◆ Problem to solve:
Copy out each line of the listing below that contains the word "runs".

--- Supplied records ---

theorem execDmaChPause_frame channel s : Lands [.block 7, .host, .out, .hostWait] s (execDmaChPause channel s) := by
  unfold execDmaChPause
  repeat' first
    | with_reducible exact Within.refl _ _
    | with_reducible assumption
    | (show Part.sub _ _ = true; rfl)
    | with_reducible apply Lands.next
    | dsimp -zeta only
    | with_reducible apply State.pauseChannel_frame
    | with_reducible apply Lands.ite
    | with_reducible apply Within.ite
    | split

theorem execDmaChResume_frame channel s : Lands [.block 7, .host, .out, .hostWait] s (execDmaChResume channel s) := by
  unfold execDmaChResume
  repeat' first
    | with_reducible exact Within.refl _ _
    | with_reducible assumption
    | (show Part.sub _ _ = true; rfl)
    | with_reducible apply Lands.next
    | dsimp -zeta only
    | with_reducible apply State.resumeChannel_frame
    | with_reducible apply Lands.ite
    | with_reducible apply Within.ite
    | split

theorem execDmaChWithdraw_frame channel s : Lands [.block 7, .host, .out, .hostWait] s (execDmaChWithdraw channel s) := by
  unfold execDmaChWithdraw
  repeat' first
    | with_reducible exact Within.refl _ _
    | with_reducible assumption
    | (show Part.sub _ _ = true; rfl)
    | with_reducible apply Lands.next
    | dsimp -zeta only
    | with_reducible apply State.withdraw_frame
    | with_reducible apply Lands.ite
    | with_reducible apply Within.ite
    | split

theorem State.noteDmaRead_frame {ps s t} channel code (h : Within ps s t) (hp : Part.sub [.block 20] ps = true) : Within ps s (State.noteDmaRead t channel code) := by
  refine h.step (a := [.block 20]) ?_ hp
  unfold State.noteDmaRead
  repeat' first
    | with_reducible exact Within.refl _ _
    | with_reducible assumption
    | (show Part.sub _ _ = true; rfl)
    | (extract_lets +onlyGivenNames x; with_reducible refine Within.cut (u := x) ?_ ?_; rotate_left; intro hx; clear_value x; rename' x => y; rotate_right; unfold x; clear x)
    | (extract_lets +onlyGivenNames x; clear_value x; rename' x => z)
    | (extract_lets +onlyGivenNames x; rename' x => z)
    | dsimp -zeta only
    | with_reducible apply State.noteUncorr_frame
    | with_reducible apply Within.ite
    | fail_if_no_progress (with_reducible refine Within.put (a := []) ?_ rfl rfl rfl rfl rfl)
    | split

theorem execDmaBurstDone_frame channel host failure s : Lands [.block 7, .block 20, .host, .mem, .out, .hostWait] s (execDmaBurstDone channel host failure s) := by
  unfold execDmaBurstDone
  repeat' first
    | with_reducible exact Within.refl _ _
    | with_reducible assumption
    | (show Part.sub _ _ = true; rfl)
    | with_reducible apply Lands.next
    | (extract_lets +onlyGivenNames x; with_reducible refine Lands.cut (u := x) ?_ ?_; rotate_left; intro hx; clear_value x; rename' x => y; rotate_right; unfold x; clear x)
    | (extract_lets +onlyGivenNames x; with_reducible refine Within.cut (u := x) ?_ ?_; rotate_left; intro hx; clear_value x; rename' x => y; rotate_right; unfold x; clear x)
    | (extract_lets +onlyGivenNames x; clear_value x; rename' x => z)
    | (extract_lets +onlyGivenNames x; rename' x => z)
    | dsimp -zeta only
    | with_reducible apply State.bump_frame
    | with_reducible apply State.sendHost_frame
    | with_reducible apply State.ddrWriteList_frame
    | with_reducible apply State.setChannel_frame
    | with_reducible apply State.settleChannel_frame
    | with_reducible apply State.settleAts_frame
    | with_reducible apply State.failBurst_frame
    | with_reducible apply State.noteDmaRead_frame
    | with_reducible apply Lands.ite
    | with_reducible apply Within.ite
    | fail_if_no_progress (with_reducible refine Within.put (a := []) ?_ rfl rfl rfl rfl rfl)
    | split

end Sys2Proof.Machine
end

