theorem pieceDeliver_lost (hreads : e.loc.reads0 = false) (hlost : p.lost = true) : Answers (.pieceDeliver k m {}) s fun t =>
    (Table.find k t.prg.runs).bind Run.status = some (media 0x81) := by
  refine .of_eq (exec_pieceDeliver hr hkind hstart hdone hhas hfrozen hi hp he) ?_
  rw [hreads, hlost, if_neg Bool.false_ne_true, if_pos rfl]
  obtain ⟨y, hy, -, hstatus, -⟩ := State.endRun_scan hr hkind hdone (media 0x81)
  rw [hy, Option.bind_some, hstatus]

theorem pieceDeliver_container {c : Container} (hreads : e.loc.reads0 = false) (hlost : p.lost = false) (hcopy : p.copy = some (some c))
    (hcache : s.cacheLost (p.loc.getD e.loc) = false) :
    match s.decodeContainer r.tenant (p.loc.getD e.loc).size c with
    | .ok plain => framing r.image = 0 → Answers (.pieceDeliver k m {}) s fun t => ∃ y, Table.find k t.prg.runs = some y ∧
        (y.doneAt.isSome = true ∨ (y.spans[i]?).map Span.pos = some (p.pos + (slice plain e.off e.len).length))
    | .error (.key _) => Answers (.pieceDeliver k m {}) s fun t => (Table.find k t.prg.runs).bind Run.status = some (vendor 0xE1)
    | .error (.damage code) => Answers (.pieceDeliver k m {}) s fun t =>
        if p.second.isSome then (Table.find k t.prg.runs).bind Run.status = some (vendor 0xE0) else t.rd Reg.BND_DECOMP_ERR.LAST = code % 256 := by
  have told (u : State) (code d : Nat) : (u.event1 code d).prg = u.prg :=
    (State.event1_frame (ps := Part.but [.prg]) code d (.refl _ _) rfl).only.prg rfl
  have counted (code : Nat) : (s.countDecode code).prg = s.prg := (State.countDecode_frame (ps := [.block 11]) code (.refl _ _) rfl).only.prg rfl
  have ended {u : State} (hu : u.prg = s.prg) (st : NvmeStatus) : (Table.find k (u.endRun k st).prg.runs).bind Run.status = some st := by
    obtain ⟨y, hy, -, hstatus, -⟩ := State.endRun_scan (by rw [hu, hr]) hkind hdone st
    rw [hy, Option.bind_some, hstatus]
  have step := exec_pieceDeliver hr hkind hstart hdone hhas hfrozen hi hp he
  rw [hreads, hlost, hcopy] at step
  simp only [hcache, Bool.and_false, Bool.false_eq_true, if_false, Option.getD_some] at step
  cases hdecode : s.decodeContainer r.tenant (p.loc.getD e.loc).size c with
  | ok plain =>
    rw [hdecode] at step
    exact fun hframing => .of_eq step (State.spanBytes_moves hkind hdone hframing hp ..)
  | error x =>
    rw [hdecode] at step
    cases x with
    | key code => exact .of_eq step (ended (told ..) _)
    | damage code =>
      refine .of_eq step ?_
      cases hsecond : p.second with
      | none => exact State.spanSecond_last hr hi hp ..
      | some first => exact ended ((told ..).trans ((told ..).trans (counted _))) _

end

end Sys2Proof.Machine
end

section
/-!
Budgets, ends and results of runs (O29, R318, R319, R321, R323).
-/
namespace Sys2Proof.Machine
open Sys2Proof

/-! BUDGET_EXCEEDED (R318) -/

section
variable {s : State} {k n : Nat} {r : Run} (hr : Table.find k s.prg.runs = some r) (hstart : r.startedAt.isSome = true) (hdone : r.doneAt = none)
include hr hstart hdone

---

◆ Response area:
    (Table.find k t.prg.runs).bind Run.status = some (media 0x81) := by
    | .ok plain => framing r.image = 0 → Answers (.pieceDeliver k m {}) s fun t => ∃ y, Table.find k t.prg.runs = some y ∧
    | .error (.key _) => Answers (.pieceDeliver k m {}) s fun t => (Table.find k t.prg.runs).bind Run.status = some (vendor 0xE1)
        if p.second.isSome then (Table.find k t.prg.runs).bind Run.status = some (vendor 0xE0) else t.rd Reg.BND_DECOMP_ERR.LAST = code % 256 := by
  have ended {u : State} (hu : u.prg = s.prg) (st : NvmeStatus) : (Table.find k (u.endRun k st).prg.runs).bind Run.status = some st := by
Budgets, ends and results of runs (O29, R318, R319, R321, R323).
variable {s : State} {k n : Nat} {r : Run} (hr : Table.find k s.prg.runs = some r) (hstart : r.startedAt.isSome = true) (hdone : r.doneAt = none)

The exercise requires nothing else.